-- ==== Sys2Proof/Machine/Cores.lean ====
section
/-! DEFINITION. The flow cores' instructions: RV64IMAC with Zba and Zbb in machine mode (R250–R252), as the named RISC-V
documents give them, and the work extension (R254–R259). -/

namespace Sys2Proof.Machine

/-! ### Numbers -/

/-- Sign-extend the low w bits to 64. -/
def sx (w v : Nat) : Nat := ofSigned 64 (toSigned w v)
/-- A 64-bit register as a bit vector. -/
abbrev X64 := BitVec 64
/-- A number as one. -/
def x64 (n : Nat) : X64 := BitVec.ofNat 64 n
/-- The sign-extended low word of a number. -/
def sxw (n : Nat) : Nat := sx 32 n
/-- Leading zeros of the low w bits. -/
def clzN (w v : Nat) : Nat := if v % 2 ^ w = 0 then w else w - 1 - Nat.log2 (v % 2 ^ w)
/-- Trailing zeros of the low w bits. -/
def ctzN (w v : Nat) : Nat := ((upTo w).find? (fun i => bit v i)).getD w
/-- Set bits of the low w bits. -/
def popN (w v : Nat) : Nat := ((upTo w).filter (fun i => bit v i)).length
/-- Rotate the low w bits left. -/
def rolN (w v k : Nat) : Nat := ((v % 2 ^ w) <<< (k % w) + (v % 2 ^ w) >>> (w - k % w)) % 2 ^ w
/-- Every byte that is not zero becomes 0xFF. -/
def orcb (v : Nat) : Nat := ofLe ((leBytes 8 v).map fun b => if b = 0 then 0 else 0xFF)

/-! ### Arithmetic -/

/-- Signed division as RISC-V gives it: by zero −1, overflow the dividend. -/
def divS (w a b : Nat) : Nat :=
  let x := toSigned w a
  let y := toSigned w b
  if y = 0 then 2 ^ 64 - 1 else ofSigned 64 (Int.tdiv x y) |> fun q => if w = 32 then sxw q else q
/-- Signed remainder. -/
def remS (w a b : Nat) : Nat :=
  let x := toSigned w a
  let y := toSigned w b
  if y = 0 then sx w a else ofSigned 64 (Int.tmod x y)
/-- Unsigned division. -/
def divU (w a b : Nat) : Nat := if b % 2 ^ w = 0 then 2 ^ 64 - 1 else sx w (a % 2 ^ w / (b % 2 ^ w))
/-- Unsigned remainder. -/
def remU (w a b : Nat) : Nat := if b % 2 ^ w = 0 then sx w a else sx w (a % 2 ^ w % (b % 2 ^ w))

/-- OP: funct7, funct3 and two registers; none is illegal. -/
def aluOp (f7 f3 a b : Nat) : Option Nat :=
  let sh := b % 64
  let s1 := toSigned 64 a
  let s2 := toSigned 64 b
  match f7, f3 with
  | 0x00, 0 => some (a + b) | 0x00, 1 => some (a <<< sh) | 0x00, 2 => some (b2n (decide (s1 < s2)))
  | 0x00, 3 => some (b2n (decide (a < b))) | 0x00, 4 => some (Nat.xor a b) | 0x00, 5 => some (a >>> sh)
  | 0x00, 6 => some (Nat.lor a b) | 0x00, 7 => some (Nat.land a b)
  | 0x20, 0 => some (a + (2 ^ 64 - b)) | 0x20, 5 => some ((x64 a).sshiftRight sh).toNat
  | 0x20, 4 => some (2 ^ 64 - 1 - Nat.xor a b) | 0x20, 6 => some (Nat.lor a (2 ^ 64 - 1 - b))
  | 0x20, 7 => some (Nat.land a (2 ^ 64 - 1 - b))
  | 0x01, 0 => some (a * b) | 0x01, 1 => some (ofSigned 64 ((s1 * s2) / (2 ^ 64 : Int)))
  | 0x01, 2 => some (ofSigned 64 ((s1 * Int.ofNat b) / (2 ^ 64 : Int))) | 0x01, 3 => some (a * b / 2 ^ 64)
  | 0x01, 4 => some (divS 64 a b) | 0x01, 5 => some (divU 64 a b) | 0x01, 6 => some (remS 64 a b)
  | 0x01, 7 => some (remU 64 a b)
  | 0x10, 2 => some (2 * a + b) | 0x10, 4 => some (4 * a + b) | 0x10, 6 => some (8 * a + b)
  | 0x05, 4 => some (if s1 < s2 then a else b) | 0x05, 5 => some (Nat.min a b)
  | 0x05, 6 => some (if s1 < s2 then b else a) | 0x05, 7 => some (Nat.max a b)
  | 0x30, 1 => some (rolN 64 a sh) | 0x30, 5 => some (rolN 64 a (64 - sh))
  | _, _ => none

/-- OP-32. -/
def aluOpW (f7 f3 rs2 a b : Nat) : Option Nat :=
  let sh := b % 32
  let w := a % 2 ^ 32
  match f7, f3 with
  | 0x00, 0 => some (sxw (a + b)) | 0x00, 1 => some (sxw (w <<< sh)) | 0x00, 5 => some (sxw (w >>> sh))
  | 0x20, 0 => some (sxw (a + (2 ^ 64 - b)))
  | 0x20, 5 => some (sxw ((BitVec.ofNat 32 a).sshiftRight sh).toNat)
  | 0x01, 0 => some (sxw (a * b)) | 0x01, 4 => some (divS 32 a b) | 0x01, 5 => some (divU 32 a b)
  | 0x01, 6 => some (remS 32 a b) | 0x01, 7 => some (remU 32 a b)
  | 0x04, 0 => some (w + b) | 0x04, 4 => if rs2 = 0 then some (a % 65536) else none
  | 0x10, 2 => some (2 * w + b) | 0x10, 4 => some (4 * w + b) | 0x10, 6 => some (8 * w + b)
  | 0x30, 1 => some (sxw (rolN 32 w sh)) | 0x30, 5 => some (sxw (rolN 32 w (32 - sh)))
  | _, _ => none

/-- OP-IMM: the 12-bit immediate as encoded. -/
def aluImm (f3 imm a : Nat) : Option Nat :=
  let i := sx 12 imm
  let sh := imm % 64
  match f3 with
  | 0 => some (a + i)
  | 2 => aluOp 0 2 a i
  | 3 => aluOp 0 3 a i
  | 4 => some (Nat.xor a i)
  | 6 => some (Nat.lor a i)
  | 7 => some (Nat.land a i)
  | 1 =>
    if imm / 64 = 0 then some (a <<< sh)
    else match imm with
      | 0x600 => some (clzN 64 a) | 0x601 => some (ctzN 64 a) | 0x602 => some (popN 64 a) | 0x604 => some (sx 8 a)
      | 0x605 => some (sx 16 a)
      | _ => none
  | _ =>
    if imm / 64 = 0 then some (a >>> sh)
    else if imm / 64 = 0x10 then aluOp 0x20 5 a sh
    else if imm / 64 = 0x18 then aluOp 0x30 5 a sh
    else if imm = 0x287 then some (orcb a)
    else if imm = 0x6B8 then some (ofBe (leBytes 8 a))
    else none

/-- OP-IMM-32. -/
def aluImmW (f3 imm a : Nat) : Option Nat :=
  let sh := imm % 32
  match f3 with
  | 0 => some (sxw (a + sx 12 imm))
  | 1 =>
    if imm / 32 = 0 then some (sxw ((a % 2 ^ 32) <<< sh))
    else if imm / 64 = 2 then some ((a % 2 ^ 32) <<< (imm % 64))
    else match imm with
      | 0x600 => some (clzN 32 a) | 0x601 => some (ctzN 32 a) | 0x602 => some (popN 32 a)
      | _ => none
  | 5 =>
    if imm / 32 = 0 then aluOpW 0 5 0 a sh else if imm / 32 = 0x20 then aluOpW 0x20 5 0 a sh
    else if imm / 32 = 0x30 then aluOpW 0x30 5 0 a sh else none
  | _ => none

/-- A branch is taken. -/
def branchTaken (f3 a b : Nat) : Option Bool :=
  match f3 with
  | 0 => some (decide (a = b)) | 1 => some (decide (a ≠ b))
  | 4 => some (decide (toSigned 64 a < toSigned 64 b)) | 5 => some (decide (toSigned 64 b ≤ toSigned 64 a))
  | 6 => some (decide (a < b)) | 7 => some (decide (b ≤ a))
  | _ => none

/-- An AMO's new value from the old and the register, on w bits. -/
def amoVal (f5 w old v : Nat) : Option Nat :=
  let a := toSigned w old
  let b := toSigned w v
  let ov := old % 2 ^ w
  let vv := v % 2 ^ w
  match f5 with
  | 0x00 => some (old + v) | 0x01 => some v | 0x04 => some (Nat.xor ov vv) | 0x08 => some (Nat.lor ov vv)
  | 0x0C => some (Nat.land ov vv) | 0x10 => some (if b < a then v else old) | 0x14 => some (if a < b then v else old)
  | 0x18 => some (Nat.min ov vv) | 0x1C => some (Nat.max ov vv)
  | _ => none

/-! ### Compressed instructions -/

/-- Encode an R-type word. -/
def encR (f7 rs2 rs1 f3 rd op : Nat) : Nat := pack [(7, op), (5, rd), (3, f3), (5, rs1), (5, rs2), (7, f7)]
/-- Encode an I-type word. -/
def encI (imm rs1 f3 rd op : Nat) : Nat := pack [(7, op), (5, rd), (3, f3), (5, rs1), (12, imm)]
/-- Encode an S-type word. -/
def encS (imm rs2 rs1 f3 op : Nat) : Nat := pack [(7, op), (5, imm), (3, f3), (5, rs1), (5, rs2), (7, imm / 32)]
/-- Encode a B-type word. -/
def encB (imm rs2 rs1 f3 : Nat) : Nat :=
  pack [(7, 0x63), (1, imm / 2048), (4, imm / 2), (3, f3), (5, rs1), (5, rs2), (6, imm / 32), (1, imm / 4096)]
/-- Encode a J-type word. -/
def encJ (imm rd : Nat) : Nat :=
  pack [(7, 0x6F), (5, rd), (8, imm / 4096), (1, imm / 2048), (10, imm / 2), (1, imm / 2 ^ 20)]

/-- The 32-bit instruction a compressed one stands for; none is illegal. -/
def expandC (i : Nat) : Option Nat :=
  let f3 := fld i 15 13
  let rd := fld i 11 7
  let r2 := fld i 6 2
  let p1 := 8 + fld i 9 7
  let p2 := 8 + fld i 4 2
  let b (n : Nat) : Nat := fld i n n
  let imm6 := fld i 12 12 * 32 + r2
  let simm6 := ofSigned 12 (toSigned 6 imm6)
  match i % 4, f3 with
  | 0, 0 =>
    let m := fld i 12 11 * 16 + fld i 10 7 * 64 + b 6 * 4 + b 5 * 8
    if m = 0 then none else some (encI m 2 0 p2 0x13)
  | 0, 2 => some (encI (fld i 12 10 * 8 + b 6 * 4 + b 5 * 64) p1 2 p2 0x03)
  | 0, 3 => some (encI (fld i 12 10 * 8 + fld i 6 5 * 64) p1 3 p2 0x03)
  | 0, 6 => some (encS (fld i 12 10 * 8 + b 6 * 4 + b 5 * 64) p2 p1 2 0x23)
  | 0, 7 => some (encS (fld i 12 10 * 8 + fld i 6 5 * 64) p2 p1 3 0x23)
  | 1, 0 => some (encI simm6 rd 0 rd 0x13)
  | 1, 1 => if rd = 0 then none else some (encI simm6 rd 0 rd 0x1B)
  | 1, 2 => some (encI simm6 0 0 rd 0x13)
  | 1, 3 =>
    if rd = 2 then
      let m := b 12 * 512 + b 6 * 16 + b 5 * 64 + fld i 4 3 * 128 + b 2 * 32
      if m = 0 then none else some (encI (ofSigned 12 (toSigned 10 m)) 2 0 2 0x13)
    else if imm6 = 0 then none
    else some (pack [(7, 0x37), (5, rd), (20, ofSigned 20 (toSigned 6 imm6))])
  | 1, 4 =>
    match fld i 11 10 with
    | 0 => some (encI imm6 p1 5 p1 0x13)
    | 1 => some (encI (imm6 + 0x400) p1 5 p1 0x13)
    | 2 => some (encI simm6 p1 7 p1 0x13)
    | _ =>
      match b 12, fld i 6 5 with
      | 0, 0 => some (encR 0x20 p2 p1 0 p1 0x33) | 0, 1 => some (encR 0 p2 p1 4 p1 0x33)
      | 0, 2 => some (encR 0 p2 p1 6 p1 0x33) | 0, _ => some (encR 0 p2 p1 7 p1 0x33)
      | _, 0 => some (encR 0x20 p2 p1 0 p1 0x3B) | _, 1 => some (encR 0 p2 p1 0 p1 0x3B)
      | _, _ => none
  | 1, 5 =>
    let m := b 12 * 2048 + b 11 * 16 + fld i 10 9 * 256 + b 8 * 1024 + b 7 * 64 + b 6 * 128 + fld i 5 3 * 2 + b 2 * 32
    some (encJ (ofSigned 21 (toSigned 12 m)) 0)
  | 1, f =>
    let m := b 12 * 256 + fld i 11 10 * 8 + fld i 6 5 * 64 + fld i 4 3 * 2 + b 2 * 32
    some (encB (ofSigned 13 (toSigned 9 m)) 0 p1 (f - 6))
  | 2, 0 => some (encI imm6 rd 1 rd 0x13)
  | 2, 2 => if rd = 0 then none else some (encI (b 12 * 32 + fld i 6 4 * 4 + fld i 3 2 * 64) 2 2 rd 0x03)
  | 2, 3 => if rd = 0 then none else some (encI (b 12 * 32 + fld i 6 5 * 8 + fld i 4 2 * 64) 2 3 rd 0x03)
  | 2, 4 =>
    match b 12, r2 with
    | 0, 0 => if rd = 0 then none else some (encI 0 rd 0 0 0x67)
    | 0, _ => some (encR 0 r2 0 0 rd 0x33)
    | _, 0 => if rd = 0 then some 0x00100073 else some (encI 0 rd 0 1 0x67)
    | _, _ => some (encR 0 r2 rd 0 rd 0x33)
  | 2, 6 => some (encS (fld i 12 9 * 4 + fld i 8 7 * 64) r2 2 2 0x23)
  | 2, 7 => some (encS (fld i 12 10 * 8 + fld i 9 7 * 64) r2 2 3 0x23)
  | _, _ => none

/-! ### The work extension -/

/-- A core runs: present, powered, its image loaded, and not blocked. -/
def coreRuns (s : State) (c : Nat) : Bool :=
  hasCore s.part c && domWorks s (domCluster (clusterOfCore c)) && decide ((cluster s (clusterOfCore c)).fw ≤ 1)
    && (coreOf s c).getting.isNone && (coreOf s c).flowing.isNone

/-- wk.get (R254): illegal in a compatibility cluster or while the core holds a task; else the core blocks. -/
def wkGet (c rd : Nat) (s : State) : State :=
  if compat s (clusterOfCore c) || (coreOf s c).task.isSome then coreIllegal c s
  else modCore c (fun x => { x with getting := some (s.now, rd % 32) }) s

===

» **ASSIGNED TASK**
Only one stretch of the records above is wanted: the lines between the one holding "match b 12, fld i 6 5 with" and the one holding "def wkGet (c", inclusive, reproduced exactly.

» **SOLUTION FOR THIS PROBLEM**
      match b 12, fld i 6 5 with
      | 0, 0 => some (encR 0x20 p2 p1 0 p1 0x33) | 0, 1 => some (encR 0 p2 p1 4 p1 0x33)
      | 0, 2 => some (encR 0 p2 p1 6 p1 0x33) | 0, _ => some (encR 0 p2 p1 7 p1 0x33)
      | _, 0 => some (encR 0x20 p2 p1 0 p1 0x3B) | _, 1 => some (encR 0 p2 p1 0 p1 0x3B)
      | _, _ => none
  | 1, 5 =>
    let m := b 12 * 2048 + b 11 * 16 + fld i 10 9 * 256 + b 8 * 1024 + b 7 * 64 + b 6 * 128 + fld i 5 3 * 2 + b 2 * 32
    some (encJ (ofSigned 21 (toSigned 12 m)) 0)
  | 1, f =>
    let m := b 12 * 256 + fld i 11 10 * 8 + fld i 6 5 * 64 + fld i 4 3 * 2 + b 2 * 32
    some (encB (ofSigned 13 (toSigned 9 m)) 0 p1 (f - 6))
  | 2, 0 => some (encI imm6 rd 1 rd 0x13)
  | 2, 2 => if rd = 0 then none else some (encI (b 12 * 32 + fld i 6 4 * 4 + fld i 3 2 * 64) 2 2 rd 0x03)
  | 2, 3 => if rd = 0 then none else some (encI (b 12 * 32 + fld i 6 5 * 8 + fld i 4 2 * 64) 2 3 rd 0x03)
  | 2, 4 =>
    match b 12, r2 with
    | 0, 0 => if rd = 0 then none else some (encI 0 rd 0 0 0x67)
    | 0, _ => some (encR 0 r2 0 0 rd 0x33)
    | _, 0 => if rd = 0 then some 0x00100073 else some (encI 0 rd 0 1 0x67)
    | _, _ => some (encR 0 r2 rd 0 rd 0x33)
  | 2, 6 => some (encS (fld i 12 9 * 4 + fld i 8 7 * 64) r2 2 2 0x23)
  | 2, 7 => some (encS (fld i 12 10 * 8 + fld i 9 7 * 64) r2 2 3 0x23)
  | _, _ => none

/-! ### The work extension -/

/-- A core runs: present, powered, its image loaded, and not blocked. -/
def coreRuns (s : State) (c : Nat) : Bool :=
  hasCore s.part c && domWorks s (domCluster (clusterOfCore c)) && decide ((cluster s (clusterOfCore c)).fw ≤ 1)
    && (coreOf s c).getting.isNone && (coreOf s c).flowing.isNone

/-- wk.get (R254): illegal in a compatibility cluster or while the core holds a task; else the core blocks. -/
def wkGet (c rd : Nat) (s : State) : State :=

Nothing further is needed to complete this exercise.